Feeling all warm and fuzzy today, so I though I would gush a bit 

1. We are family. Families don't always agree on everything, but we are bound by something common - a passion we share. We are bound too by gratefulness - grateful that we will live happier healthier lives because we found this awesome thing called "Vaping" and these awesome people to share it with. We sort our sh*t out and come out stronger on the other end for it. We celebrate with each other and we carry each other when life happens. We never take each other or this amazing community for granted. And family fights for family.

2. When we find a troll, we slaughter it and have a braai.

3. We are surrounded by wise men. Wise in the ways of Vape and wise in life. We grow from their instruction and revel in their mentorship and acceptance. We give what we have learnt freely.

4. We make people happy by paying it forward, and we are here because others did. What we have is special, and we want others to have it too. I have never been any place where so many give so selflessly of their stuff, and their knowledge and their time, but mostly of their passion.
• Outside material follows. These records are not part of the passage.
-- ==== Sys2Proof/Laws/State.lean ====
section
/-! SUPPORT. What each update of State leaves alone: one lemma for each field and update. -/
namespace Sys2Proof.Machine
open Sys2Proof

/-! `State.setRecord` -/
@[simp] theorem State.setRecord_pending (i : RecIdx) (r : Record) (s : State) : (State.setRecord i r s).pending = s.pending := rfl
@[simp] theorem State.setRecord_moment (i : RecIdx) (r : Record) (s : State) : (State.setRecord i r s).moment = s.moment := rfl
@[simp] theorem State.setRecord_free (i : RecIdx) (r : Record) (s : State) : (State.setRecord i r s).free = s.free := rfl
@[simp] theorem State.setRecord_port (i : RecIdx) (r : Record) (s : State) : (State.setRecord i r s).port = s.port := rfl
@[simp] theorem State.setRecord_engine (i : RecIdx) (r : Record) (s : State) : (State.setRecord i r s).engine = s.engine := rfl
@[simp] theorem State.setRecord_sched (i : RecIdx) (r : Record) (s : State) : (State.setRecord i r s).sched = s.sched := rfl
@[simp] theorem State.setRecord_feeders (i : RecIdx) (r : Record) (s : State) : (State.setRecord i r s).feeders = s.feeders := rfl
@[simp] theorem State.setRecord_batch (i : RecIdx) (r : Record) (s : State) : (State.setRecord i r s).batch = s.batch := rfl
@[simp] theorem State.setRecord_lines (i : RecIdx) (r : Record) (s : State) : (State.setRecord i r s).lines = s.lines := rfl
@[simp] theorem State.setRecord_rate (i : RecIdx) (r : Record) (s : State) : (State.setRecord i r s).rate = s.rate := rfl
@[simp] theorem State.setRecord_survey (i : RecIdx) (r : Record) (s : State) : (State.setRecord i r s).survey = s.survey := rfl
@[simp] theorem State.setRecord_time (i : RecIdx) (r : Record) (s : State) : (State.setRecord i r s).time = s.time := rfl
@[simp] theorem State.setRecord_attention (i : RecIdx) (r : Record) (s : State) : (State.setRecord i r s).attention = s.attention := rfl

/-! `State.modRecord` -/
@[simp] theorem State.modRecord_pending (i : RecIdx) (g : Record → Record) (s : State) : (State.modRecord i g s).pending = s.pending := rfl
@[simp] theorem State.modRecord_moment (i : RecIdx) (g : Record → Record) (s : State) : (State.modRecord i g s).moment = s.moment := rfl
@[simp] theorem State.modRecord_free (i : RecIdx) (g : Record → Record) (s : State) : (State.modRecord i g s).free = s.free := rfl
@[simp] theorem State.modRecord_port (i : RecIdx) (g : Record → Record) (s : State) : (State.modRecord i g s).port = s.port := rfl
@[simp] theorem State.modRecord_engine (i : RecIdx) (g : Record → Record) (s : State) : (State.modRecord i g s).engine = s.engine := rfl
@[simp] theorem State.modRecord_sched (i : RecIdx) (g : Record → Record) (s : State) : (State.modRecord i g s).sched = s.sched := rfl
@[simp] theorem State.modRecord_feeders (i : RecIdx) (g : Record → Record) (s : State) : (State.modRecord i g s).feeders = s.feeders := rfl
@[simp] theorem State.modRecord_batch (i : RecIdx) (g : Record → Record) (s : State) : (State.modRecord i g s).batch = s.batch := rfl
@[simp] theorem State.modRecord_lines (i : RecIdx) (g : Record → Record) (s : State) : (State.modRecord i g s).lines = s.lines := rfl
@[simp] theorem State.modRecord_rate (i : RecIdx) (g : Record → Record) (s : State) : (State.modRecord i g s).rate = s.rate := rfl
@[simp] theorem State.modRecord_survey (i : RecIdx) (g : Record → Record) (s : State) : (State.modRecord i g s).survey = s.survey := rfl
@[simp] theorem State.modRecord_time (i : RecIdx) (g : Record → Record) (s : State) : (State.modRecord i g s).time = s.time := rfl
@[simp] theorem State.modRecord_attention (i : RecIdx) (g : Record → Record) (s : State) : (State.modRecord i g s).attention = s.attention := rfl

/-! `State.setTarget` -/
@[simp] theorem State.setTarget_pending (i : RecIdx) (t : Target) (s : State) : (State.setTarget i t s).pending = s.pending := rfl
@[simp] theorem State.setTarget_moment (i : RecIdx) (t : Target) (s : State) : (State.setTarget i t s).moment = s.moment := rfl
@[simp] theorem State.setTarget_free (i : RecIdx) (t : Target) (s : State) : (State.setTarget i t s).free = s.free := rfl
@[simp] theorem State.setTarget_port (i : RecIdx) (t : Target) (s : State) : (State.setTarget i t s).port = s.port := rfl
@[simp] theorem State.setTarget_engine (i : RecIdx) (t : Target) (s : State) : (State.setTarget i t s).engine = s.engine := rfl
@[simp] theorem State.setTarget_sched (i : RecIdx) (t : Target) (s : State) : (State.setTarget i t s).sched = s.sched := rfl
@[simp] theorem State.setTarget_feeders (i : RecIdx) (t : Target) (s : State) : (State.setTarget i t s).feeders = s.feeders := rfl
@[simp] theorem State.setTarget_batch (i : RecIdx) (t : Target) (s : State) : (State.setTarget i t s).batch = s.batch := rfl
@[simp] theorem State.setTarget_lines (i : RecIdx) (t : Target) (s : State) : (State.setTarget i t s).lines = s.lines := rfl
@[simp] theorem State.setTarget_rate (i : RecIdx) (t : Target) (s : State) : (State.setTarget i t s).rate = s.rate := rfl
@[simp] theorem State.setTarget_survey (i : RecIdx) (t : Target) (s : State) : (State.setTarget i t s).survey = s.survey := rfl
@[simp] theorem State.setTarget_time (i : RecIdx) (t : Target) (s : State) : (State.setTarget i t s).time = s.time := rfl
@[simp] theorem State.setTarget_attention (i : RecIdx) (t : Target) (s : State) : (State.setTarget i t s).attention = s.attention := rfl

/-! `State.setSlot` -/
@[simp] theorem State.setSlot_pending (k : SlotNo) (m : Option Move) (s : State) : (State.setSlot k m s).pending = s.pending := rfl
@[simp] theorem State.setSlot_moment (k : SlotNo) (m : Option Move) (s : State) : (State.setSlot k m s).moment = s.moment := rfl
@[simp] theorem State.setSlot_free (k : SlotNo) (m : Option Move) (s : State) : (State.setSlot k m s).free = s.free := rfl
@[simp] theorem State.setSlot_port (k : SlotNo) (m : Option Move) (s : State) : (State.setSlot k m s).port = s.port := rfl
@[simp] theorem State.setSlot_engine (k : SlotNo) (m : Option Move) (s : State) : (State.setSlot k m s).engine = s.engine := rfl
@[simp] theorem State.setSlot_store (k : SlotNo) (m : Option Move) (s : State) : (State.setSlot k m s).store = s.store := rfl
@[simp] theorem State.setSlot_feeders (k : SlotNo) (m : Option Move) (s : State) : (State.setSlot k m s).feeders = s.feeders := rfl
@[simp] theorem State.setSlot_batch (k : SlotNo) (m : Option Move) (s : State) : (State.setSlot k m s).batch = s.batch := rfl
@[simp] theorem State.setSlot_lines (k : SlotNo) (m : Option Move) (s : State) : (State.setSlot k m s).lines = s.lines := rfl
@[simp] theorem State.setSlot_rate (k : SlotNo) (m : Option Move) (s : State) : (State.setSlot k m s).rate = s.rate := rfl
@[simp] theorem State.setSlot_survey (k : SlotNo) (m : Option Move) (s : State) : (State.setSlot k m s).survey = s.survey := rfl
@[simp] theorem State.setSlot_time (k : SlotNo) (m : Option Move) (s : State) : (State.setSlot k m s).time = s.time := rfl
@[simp] theorem State.setSlot_attention (k : SlotNo) (m : Option Move) (s : State) : (State.setSlot k m s).attention = s.attention := rfl

/-! `State.modSlot` -/
@[simp] theorem State.modSlot_pending (k : SlotNo) (g : Move → Move) (s : State) : (State.modSlot k g s).pending = s.pending := rfl
@[simp] theorem State.modSlot_moment (k : SlotNo) (g : Move → Move) (s : State) : (State.modSlot k g s).moment = s.moment := rfl
@[simp] theorem State.modSlot_free (k : SlotNo) (g : Move → Move) (s : State) : (State.modSlot k g s).free = s.free := rfl
@[simp] theorem State.modSlot_port (k : SlotNo) (g : Move → Move) (s : State) : (State.modSlot k g s).port = s.port := rfl
@[simp] theorem State.modSlot_engine (k : SlotNo) (g : Move → Move) (s : State) : (State.modSlot k g s).engine = s.engine := rfl
@[simp] theorem State.modSlot_store (k : SlotNo) (g : Move → Move) (s : State) : (State.modSlot k g s).store = s.store := rfl
@[simp] theorem State.modSlot_feeders (k : SlotNo) (g : Move → Move) (s : State) : (State.modSlot k g s).feeders = s.feeders := rfl
@[simp] theorem State.modSlot_batch (k : SlotNo) (g : Move → Move) (s : State) : (State.modSlot k g s).batch = s.batch := rfl
@[simp] theorem State.modSlot_lines (k : SlotNo) (g : Move → Move) (s : State) : (State.modSlot k g s).lines = s.lines := rfl
@[simp] theorem State.modSlot_rate (k : SlotNo) (g : Move → Move) (s : State) : (State.modSlot k g s).rate = s.rate := rfl
@[simp] theorem State.modSlot_survey (k : SlotNo) (g : Move → Move) (s : State) : (State.modSlot k g s).survey = s.survey := rfl
@[simp] theorem State.modSlot_time (k : SlotNo) (g : Move → Move) (s : State) : (State.modSlot k g s).time = s.time := rfl
@[simp] theorem State.modSlot_attention (k : SlotNo) (g : Move → Move) (s : State) : (State.modSlot k g s).attention = s.attention := rfl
5.We are at the beginning of a revolution. Many of us will live longer because we found this place. These are exciting times. The movement is bigger than any one of us. If we don't stop giving, nothing can stop us.

Viva the Vape and Viva this Place!

Reactions: Like 4 | Winner 9


----------



## Andre (17/2/15)

Amen to that, @Dassie.

Reactions: Like 1


----------



## Dassie (17/2/15)

Andre said:


> Amen to that, @Dassie.


Every now and again I like to remember what I found here


----------



## ESH (18/2/15)

I could not have said it better.
@Dassie you are a king among men, having shared your awesome builds, re-wicking and custom mech endeavors with us.
I have seen how you have lived the pay it forward philosophy, SIR I SALUTE YOU. (Said while standing and saluting) 
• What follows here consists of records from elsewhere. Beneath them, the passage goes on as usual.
/-! ### What an operation hands on -/

/-- What an operation hands on changes the feeders, the claims and the batch's pending mark alone. -/
theorem State.handOn_eq (s t : State) :
    State.handOn s t =
      { t with
        feeders := (State.handOn s t).feeders
        store := { t.store with claims := (State.handOn s t).store.claims }
        batch := { t.batch with examinationPending := (State.handOn s t).batch.examinationPending } } := by
  unfold State.handOn
  simp only
  rw [State.resumeWave_eq, State.claimSlotFree_eq, State.tallyUpdates_eq]

/-- An operation that changes neither the table nor the slots hands nothing on to the feeders and the claims. -/
theorem State.handOn_quiet {s t : State} (ht : t.store.table = s.store.table) (hs : t.sched.slots = s.sched.slots) :
    State.handOn s t = t := by
  unfold State.handOn
  rw [ht, hs, State.tallyUpdates_self, freedSlots_self, refilledSlots_self]
  simp

@[simp] theorem State.handOn_table (s t : State) : (State.handOn s t).store.table = t.store.table := by
  rw [State.handOn_eq]
@[simp] theorem State.handOn_inProgress (s t : State) : (State.handOn s t).store.inProgress = t.store.inProgress := by
  rw [State.handOn_eq]
@[simp] theorem State.handOn_sched (s t : State) : (State.handOn s t).sched = t.sched := by rw [State.handOn_eq]
@[simp] theorem State.handOn_lines (s t : State) : (State.handOn s t).lines = t.lines := by rw [State.handOn_eq]
@[simp] theorem State.handOn_engine (s t : State) : (State.handOn s t).engine = t.engine := by rw [State.handOn_eq]
@[simp] theorem State.handOn_attention (s t : State) : (State.handOn s t).attention = t.attention := by
  rw [State.handOn_eq]
@[simp] theorem State.handOn_time (s t : State) : (State.handOn s t).time = t.time := by rw [State.handOn_eq]
@[simp] theorem State.handOn_survey (s t : State) : (State.handOn s t).survey = t.survey := by rw [State.handOn_eq]
@[simp] theorem State.handOn_rate (s t : State) : (State.handOn s t).rate = t.rate := by rw [State.handOn_eq]
@[simp] theorem State.handOn_port (s t : State) : (State.handOn s t).port = t.port := by rw [State.handOn_eq]
@[simp] theorem State.handOn_pending (s t : State) : (State.handOn s t).pending = t.pending := by rw [State.handOn_eq]
@[simp] theorem State.handOn_moment (s t : State) : (State.handOn s t).moment = t.moment := by rw [State.handOn_eq]
@[simp] theorem State.handOn_free (s t : State) : (State.handOn s t).free = t.free := by rw [State.handOn_eq]

/-! ### Posting (R178) -/

/-- The attention part after a raise: the pending set, the state, the timer and the edges shown may change, nothing
else. -/
theorem Attention.raise_eq (a : Attention) (now : Nat) (c : Cause) :
    a.raise now c =
      { a with
        pendingSet := a.pendingSet ||| c.bit, raised := (a.raise now c).raised, timer := (a.raise now c).timer
        falls := (a.raise now c).falls } := by
  unfold Attention.raise Attention.evaluate
  split <;> rfl

/-- One posting appends its completion and raises COMPLETION unless QUIET withholds it. -/
theorem State.post_eq (s : State) (p : Posting) :
    s.post p =
      { s with
        engine := { s.engine with completions := s.engine.completions ++ [p.completion] }
        attention := (s.post p).attention } := by
  unfold State.post State.raiseIf
  simp only
  split <;> rfl

/-- A run of postings appends their completions in order. -/
theorem State.foldl_post_eq (l : List Posting) (s : State) :
    l.foldl State.post s =
      { s with
        engine := { s.engine with completions := s.engine.completions ++ l.map (·.completion) }
        attention := (l.foldl State.post s).attention } := by
  induction l generalizing s with
  | nil => simp
  | cons p l ih =>
    simp only [List.foldl_cons, List.map_cons]
    rw [ih (s.post p), State.post_eq]
    simp [List.append_assoc]

/-- Freeing parked entries changes the parked list alone. -/
theorem State.foldl_unpark_eq (l : List ParkNo) (s : State) :
    l.foldl (fun s n => s.unpark n) s =
      { s with engine := { s.engine with parked := (l.foldl (fun s n => s.unpark n) s).engine.parked } } := by
  induction l generalizing s with
  | nil => rfl
  | cons n l ih =>
    simp only [List.foldl_cons]
    rw [ih (s.unpark n)]
    rfl

/-- Postings after the freeing of parked entries. -/
theorem State.post_unpark_eq (l : List Posting) (g : List ParkNo) (t : State) :
    l.foldl State.post (g.foldl (fun s n => s.unpark n) t) =
      { t with
        engine :=
          { t.engine with
            completions := t.engine.completions ++ l.map (·.completion)
            parked := (l.foldl State.post (g.foldl (fun s n => s.unpark n) t)).engine.parked }
        attention := (l.foldl State.post (g.foldl (fun s n => s.unpark n) t)).attention } := by
  have hp := State.foldl_post_eq l (g.foldl (fun s n => s.unpark n) t)
  have hu := State.foldl_unpark_eq g t
  have he := congrArg State.engine hp
  have hv := congrArg State.engine hu
  apply State.ext
  · exact (congrArg State.pending hp :).trans (congrArg State.pending hu :)
  · exact (congrArg State.moment hp :).trans (congrArg State.moment hu :)
  · exact (congrArg State.free hp :).trans (congrArg State.free hu :)
  · exact (congrArg State.port hp :).trans (congrArg State.port hu :)
  · apply Engine.ext
    · exact (congrArg Engine.queue he :).trans (congrArg Engine.queue hv :)
    · exact (congrArg Engine.stopped he :).trans (congrArg Engine.stopped hv :)
    · exact (congrArg Engine.inService he :).trans (congrArg Engine.inService hv :)
    · exact (congrArg Engine.previous he :).trans (congrArg Engine.previous hv :)
    · rfl
    · exact (congrArg Engine.readyOrder he :).trans (congrArg Engine.readyOrder hv :)
    · exact (congrArg Engine.completions he :).trans (congrArg (· ++ l.map (·.completion)) (congrArg Engine.completions hv :))
  · exact (congrArg State.store hp :).trans (congrArg State.store hu :)
  · exact (congrArg State.sched hp :).trans (congrArg State.sched hu :)
  · exact (congrArg State.feeders hp :).trans (congrArg State.feeders hu :)
  · exact (congrArg State.batch hp :).trans (congrArg State.batch hu :)
  · exact (congrArg State.lines hp :).trans (congrArg State.lines hu :)
  · exact (congrArg State.rate hp :).trans (congrArg State.rate hu :)
  · exact (congrArg State.survey hp :).trans (congrArg State.survey hu :)
  · exact (congrArg State.time hp :).trans (congrArg State.time hu :)
  · rfl

/-- The completions a posting appends. -/
def State.posted (own : Option Posting) (s : State) : List Posting :=
  let order := s.engine.readyNow
  let posts := (order.take (s.room own)).filterMap s.engine.postingOf
  match own with
  | none => posts
  | some c => if posts.isEmpty then [c] else insertAt (Config.ownPosition s.free) c posts

/-- A posting appends completions, frees the entries they came from and may raise COMPLETION. -/
theorem State.posting_eq (own : Option Posting) (s : State) :
    s.posting own =
      { s with
        free := s.free + 1
        engine :=
          { s.engine with
            completions := s.engine.completions ++ (s.posted own).map (·.completion)
            parked := (s.posting own).engine.parked
            readyOrder := s.engine.readyNow.drop (s.room own) }
        attention := (s.posting own).attention } := by
  exact State.post_unpark_eq _ _ _

/-- With no entry READY, a posting with a completion of the request's own posts that one. -/
theorem State.posting_own (c : Posting) {s : State} (h : s.engine.readyNow = []) :
    s.posting (some c) = { s with engine := { s.engine with readyOrder := [] }, free := s.free + 1 }.post c := by
  simp [State.posting, h]

/-- An element put in a list is in it. -/
theorem mem_insertAt {α : Type} (n : Nat) (x : α) (l : List α) : x ∈ insertAt n x l := by
  induction l generalizing n with
  | nil => simp [insertAt]
  | cons y l ih =>
    cases n with
    | zero => simp [insertAt]
    | succ m => simp [insertAt, ih m]

/-- A request's own completion is among those posted. -/
theorem State.own_mem_posted (c : Posting) (s : State) : c ∈ s.posted (some c) := by
  unfold State.posted
  simp only
  split
  · simp
  · exact mem_insertAt _ _ _

@[simp] theorem State.posting_store (o : Option Posting) (s : State) : (s.posting o).store = s.store := by
  rw [State.posting_eq]
@[simp] theorem State.posting_sched (o : Option Posting) (s : State) : (s.posting o).sched = s.sched := by
  rw [State.posting_eq]
@[simp] theorem State.posting_feeders (o : Option Posting) (s : State) : (s.posting o).feeders = s.feeders := by
  rw [State.posting_eq]
@[simp] theorem State.posting_batch (o : Option Posting) (s : State) : (s.posting o).batch = s.batch := by
  rw [State.posting_eq]
@[simp] theorem State.posting_lines (o : Option Posting) (s : State) : (s.posting o).lines = s.lines := by
  rw [State.posting_eq]
@[simp] theorem State.posting_rate (o : Option Posting) (s : State) : (s.posting o).rate = s.rate := by
  rw [State.posting_eq]
@[simp] theorem State.posting_survey (o : Option Posting) (s : State) : (s.posting o).survey = s.survey := by
  rw [State.posting_eq]
@[simp] theorem State.posting_time (o : Option Posting) (s : State) : (s.posting o).time = s.time := by
  rw [State.posting_eq]
@[simp] theorem State.posting_port (o : Option Posting) (s : State) : (s.posting o).port = s.port := by
  rw [State.posting_eq]
@[simp] theorem State.posting_pending (o : Option Posting) (s : State) : (s.posting o).pending = s.pending := by
  rw [State.posting_eq]
@[simp] theorem State.posting_moment (o : Option Posting) (s : State) : (s.posting o).moment = s.moment := by
  rw [State.posting_eq]
@[simp] theorem State.posting_completions (o : Option Posting) (s : State) :
    (s.posting o).engine.completions = s.engine.completions ++ (s.posted o).map (·.completion) := by
  rw [State.posting_eq]
@[simp] theorem State.posting_queue (o : Option Posting) (s : State) :
    (s.posting o).engine.queue = s.engine.queue := by rw [State.posting_eq]
@[simp] theorem State.posting_stopped (o : Option Posting) (s : State) :
    (s.posting o).engine.stopped = s.engine.stopped := by rw [State.posting_eq]
@[simp] theorem State.posting_inService (o : Option Posting) (s : State) :
    (s.posting o).engine.inService = s.engine.inService := by rw [State.posting_eq]
@[simp] theorem State.posting_previous (o : Option Posting) (s : State) :
    (s.posting o).engine.previous = s.engine.previous := by rw [State.posting_eq]

/-! ### Replies (R172) -/

/-- A reply changes the Request Engine, the Attention Unit and the free-value counter alone. -/
theorem State.reply_eq (q : InService) (r : Reply) (s : State) :
    s.reply q r =
      { s with
        free := s.free + 1, engine := (s.reply q r).engine, attention := (s.reply q r).attention } := by
  cases r with
  | complete st l => simp only [State.reply, State.completeNow]; rw [State.posting_eq]
  | park w x y => simp only [State.reply, State.parkNow]; rw [State.posting_eq]

@[simp] theorem State.reply_store (q : InService) (r : Reply) (s : State) : (s.reply q r).store = s.store := by
  rw [State.reply_eq]
@[simp] theorem State.reply_sched (q : InService) (r : Reply) (s : State) : (s.reply q r).sched = s.sched := by
  rw [State.reply_eq]
@[simp] theorem State.reply_feeders (q : InService) (r : Reply) (s : State) : (s.reply q r).feeders = s.feeders := by
  rw [State.reply_eq]
@[simp] theorem State.reply_batch (q : InService) (r : Reply) (s : State) : (s.reply q r).batch = s.batch := by
  rw [State.reply_eq]
@[simp] theorem State.reply_lines (q : InService) (r : Reply) (s : State) : (s.reply q r).lines = s.lines := by
  rw [State.reply_eq]
@[simp] theorem State.reply_rate (q : InService) (r : Reply) (s : State) : (s.reply q r).rate = s.rate := by
  rw [State.reply_eq]
@[simp] theorem State.reply_survey (q : InService) (r : Reply) (s : State) : (s.reply q r).survey = s.survey := by
  rw [State.reply_eq]
@[simp] theorem State.reply_time (q : InService) (r : Reply) (s : State) : (s.reply q r).time = s.time := by
  rw [State.reply_eq]
@[simp] theorem State.reply_port (q : InService) (r : Reply) (s : State) : (s.reply q r).port = s.port := by
  rw [State.reply_eq]
@[simp] theorem State.reply_pending (q : InService) (r : Reply) (s : State) : (s.reply q r).pending = s.pending := by
  rw [State.reply_eq]
@[simp] theorem State.reply_moment (q : InService) (r : Reply) (s : State) : (s.reply q r).moment = s.moment := by
  rw [State.reply_eq]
This is indeed a place for us, the vaping community, and I'm proud to be associated with all of the members of this forum.

Long live the community.

Reactions: Like 2 | Agree 1 | Thanks 1


----------



## free3dom (18/2/15)

Finally found this thread (again) by the legendary @Dassie - it got lost in the downtime 

Spot on bud! Couldn't agree more

Reactions: Like 1


----------



## Silver (19/2/15)

Superb post @Dassie 

You captured and described it so well!
Thank you!

Reactions: Thanks 1


----------